James North
Mondoweiss / May 20, 2022
In the book Nineteen Eighty-Four, George Orwell invented the “memory hole.” That’s where the U.S. mainstream media is sending further coverage of the killing of Palestinian reporter Shireen Abu Akleh.
In Nineteen Eighty-Four, George Orwell invented “the memory hole.” Along the corridors in the Ministry of Truth were chutes leading down to enormous basement furnaces. You got rid of unpleasant documents and reports by dropping them in those chutes and promptly forgetting they ever existed.
The U.S. mainstream media is dumping news about the killing of the prominent Palestinian-American journalist Shireen Abu Akleh down the memory hole. Just 6 days ago, there were global headlines when Israeli police attacked mourners at her funeral after she was shot in the head while reporting in occupied Palestine.
Since then, though, The New York Times has not said a word. Nor has The Washington Post. National Public Radio has not carried an on-air report since its original biased contribution (although its website did run an intriguing Associated Press story).
Nor have the mainstream media opinion sections spoken out — about what was, after all, the killing of one of their colleagues while she was doing her job. No editorials in The New York Times. No Op-Ed pieces. Similar total silence in The Washington Post.
(The Post‘s silence is a telling contrast with its vigorous reaction after the Saudi Crown Prince Mohammed ordered the murder of its columnist, Jamal Khashoggi, back in October 2018.)
The mainstream blackout is not due to a lack of “news.” The Israeli daily Haaretz reported yesterday that the Israeli military will not investigate whether its soldiers shot Shireen Abu Akleh — even though eyewitnesses and human rights groups say they did. Amos Harel’s report was mildly disappointing and he slanted it pro-military, but he at least got to part of the truth by paragraph 6:
. . . one of the reasons [to not probe] was the belief that such an investigation. . . would provoke opposition within the [Israeli military] and in Israeli society in general.”
The Associated Press article (half-hidden on the NPR website) had another potential follow-up reporting angle. Bellingcat, the Dutch-based consortium of researchers, did an extensive probe that said “its initial findings lent support to Palestinian witnesses who said she [Abu Akleh] was killed by Israeli fire.” The sophisticated Bellingcat investigation makes fascinating reading; the AP report explained that “the material came from both Palestinian and Israeli military sources, and the analysis looked at such factors as time stamps, the location of the videos, shadows and a forensic audio analysis of gunshots.”
From the mainstream American media: crickets.
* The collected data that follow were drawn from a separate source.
/-- WATCH_OPEN, WATCH_CLOSE (R154), and ZONE_MESSAGE with a roster peer's announcement (R128, R142, R147, R149, R152,
R155, R156). At its watch-open instant a WAITING watch becomes WATCHING, or CLOSED for a break of 2 s or less; at its
watch-close instant CLOSED. On an entry of its break and check with HOLD, NOT_READY or ABANDONED a DECIDED_GO record
goes to HOLD, and a LOCKED_GO record stays and notes the peer once as a late hold; no other record does. A WATCHING
record that differs from the peer in airing notes the peer once as a split, and the SPLIT latch is set. Where a record
stands behind others that act first, its HOLD may be their doing: the records' order is the model's choice (log entries
49 and 50). -/
def Obligations.WatchesOpenAndPeersHoldOrSplit : Prop :=
  (∀ (id : Nat) (r : BreakRecord) (s : State),
      (dueRecord id .watchOpen s = some r → ∃ t r', exec (.watchOpen id) s = .next t ∧ t.record? id = some r'
        ∧ r'.watch = some (if r.cIn - 10000000 ≤ r.cOut + 10000000 then .closed else .watching)
        ∧ r'.state = r.state ∧ r'.stance = r.stance
        ∧ t.chans = s.chans ∧ t.store = s.store ∧ t.tb = s.tb ∧ t.em = s.em ∧ t.intake = s.intake ∧ t.ros = s.ros)
      ∧ (dueRecord id .watchClose s = some r → exec (.watchClose id) s = .next { s with cues := { s.cues with
          table := s.cues.table.map fun x => if x.id = id then { x with watch := some .closed } else x } }))
    ∧ (∀ (c : SiteConfig) (bytes : List Byte) (a : Announcement) (p : Peer) (r : BreakRecord) (s : State),
      PeerMessage c bytes a p s → BreakTableLaw s → ChannelLaw s → s.record? r.id = some r →
      let entry := a.entries.find? fun e => e.id == r.id
      let refused := ∃ e, entry = some e ∧ e.check = r.check
        ∧ ((∃ reason, e.stance = .hold reason) ∨ (∃ reason, e.stance = .notReady reason) ∨ e.stance = .abandoned)
      let showsAiring := ∃ e, entry = some e ∧ e.stance = .airing
      let showsMatching := ∃ e, entry = some e ∧ e.stance = .airing ∧ e.version = r.version ∧ e.check = r.check
      let late := r.state = .lockedGo ∧ refused ∧ a.site ∉ r.lateReported
      let split := r.watch = some .watching ∧ a.site ∉ r.splitReported ∧ (r.state = .airing ∧ ¬showsMatching
        ∨ (r.state = .lockedHold ∨ r.state = .ended ∨ r.state = .abandoned) ∧ showsAiring)
      ∃ t r', exec (.zoneMessage bytes) s = .next t ∧ t.record? r.id = some r' ∧ t.tb = s.tb ∧ t.em = s.em
        ∧ t.intake = s.intake ∧ t.store.memory = s.store.memory ∧ r'.watch = r.watch
        ∧ (r.state = .decidedGo → refused → r'.state = .decidedHold ∧ r'.channel = none
          ∧ (∃ reason, r'.stance = .hold reason)
          ∧ (∀ rest, s.cues.table = r :: rest → r'.stance = .hold .heardHold)
          ∧ ∀ k x, r.channel = some k → t.chans.chan[k]? = some x → x.state = .idle)
        ∧ (r.state ≠ .openState → r.state ≠ .decidedGo → r'.state = r.state ∧ r'.stance = r.stance)
        ∧ (r.state = .lockedGo → r'.channel = r.channel)
        ∧ (late → r'.lateReported = insertSite a.site r.lateReported) ∧ (¬late → r'.lateReported = r.lateReported)
        ∧ (split → r'.splitReported = insertSite a.site r.splitReported ∧ t.sc.latchSplit = true)
        ∧ (¬split → r'.splitReported = r.splitReported)
        ∧ (s.cues.table = [r] →
          (late → t.agree.lateHolds = min (s.agree.lateHolds + 1) 4294967295)
          ∧ (¬late → t.agree.lateHolds = s.agree.lateHolds)
          ∧ (split → t.agree.zoneSplits = min (s.agree.zoneSplits + 1) 4294967295)
          ∧ (¬split → t.agree.zoneSplits = s.agree.zoneSplits)))

/-- The law of R149: a break that is DECIDED_HOLD or LOCKED_HOLD before a command is not DECIDED_GO, LOCKED_GO or AIRING
after it, whatever the command. -/
def Obligations.HeldBreaksNeverGo : Prop :=
  ∀ (c : Instr) (s t : State) (id : Nat) (r r' : BreakRecord), BreakTableLaw s → exec c s = .next t →
    s.record? id = some r → r.state.held = true → t.record? id = some r' → r'.state.goes = false

/-- R140's two conditions: a channel is free for a record's interval exactly when at every instant of it fewer than four
other reservations contain the instant, and no other reservation is on its service tag. -/
def Obligations.ChannelFreeAtEveryInstant : Prop :=
  ∀ (s : State) (r : BreakRecord), channelFree s r = true ↔
    (∀ t : Time, r.cOut ≤ t → t < r.cIn →
      (s.cues.table.filter fun o => o.id != r.id && o.channel.isSome && o.covers t).length < 4)
    ∧ ∀ o ∈ s.cues.table, o.id ≠ r.id → o.channel.isSome = true → o.tag ≠ r.tag

/-- Every step keeps the law of the break table (R86, R90). -/
def Obligations.BreakTableLawIsKept : Prop := ∀ s t : State, BreakTableLaw s → step s = .next t → BreakTableLaw t

/-- Every step leaves the stance of every OPEN record current and the own conditions of every DECIDED_GO record holding
(R137 to R140, R148). -/
def Obligations.StancesStayCurrent : Prop :=
  ∀ s t : State, BreakTableLaw s → AgreementLaw s → step s = .next t → AgreementLaw t

/-- Every step keeps the law of the channels (R158). -/
def Obligations.ChannelsFollowTheirBreaks : Prop :=
  ∀ s t : State, BreakTableLaw s → s.chans.chan.length = 4 → ChannelLaw s → step s = .next t → ChannelLaw t

/-! ### Chapter 9: the play sequence and the substitution -/

/-- R161 whole: positions below the listed length take the cells of the listed spots one after another, repeats played
again; a later position takes the pad's cell at the position less the listed length modulo the pad length, or filler
with no pad. -/
def Obligations.PlaySequenceIsTheListThenThePad : Prop :=
  ∀ (items : List PlayItem) (pad : Option PlayItem) (position : Nat),
    let cells := items.flatMap fun x => (List.range x.total).map fun j => PlayContent.spotCell x.spot (j / 256) (j % 256)
    cells.length = listedLength items
      ∧ (position < listedLength items → cells[position]? = some (contentAt items pad position))
      ∧ (listedLength items ≤ position → contentAt items pad position =
          match pad with
          | some x =>
            .spotCell x.spot ((position - listedLength items) % padLength pad / 256)
              ((position - listedLength items) % padLength pad % 256)
          | none => .filler)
The cement has already hardened around their first reports, which gave equal or more room to Israel’s contention that “Palestinian gunmen” had killed Abu Akleh.
Journalists are supposed to be like firefighters — if one of you is killed in action the rest of you show up in solidarity and you don’t shut up. Apparently, though, there’s an exception — when the Israeli army (almost certainly) kills your colleague.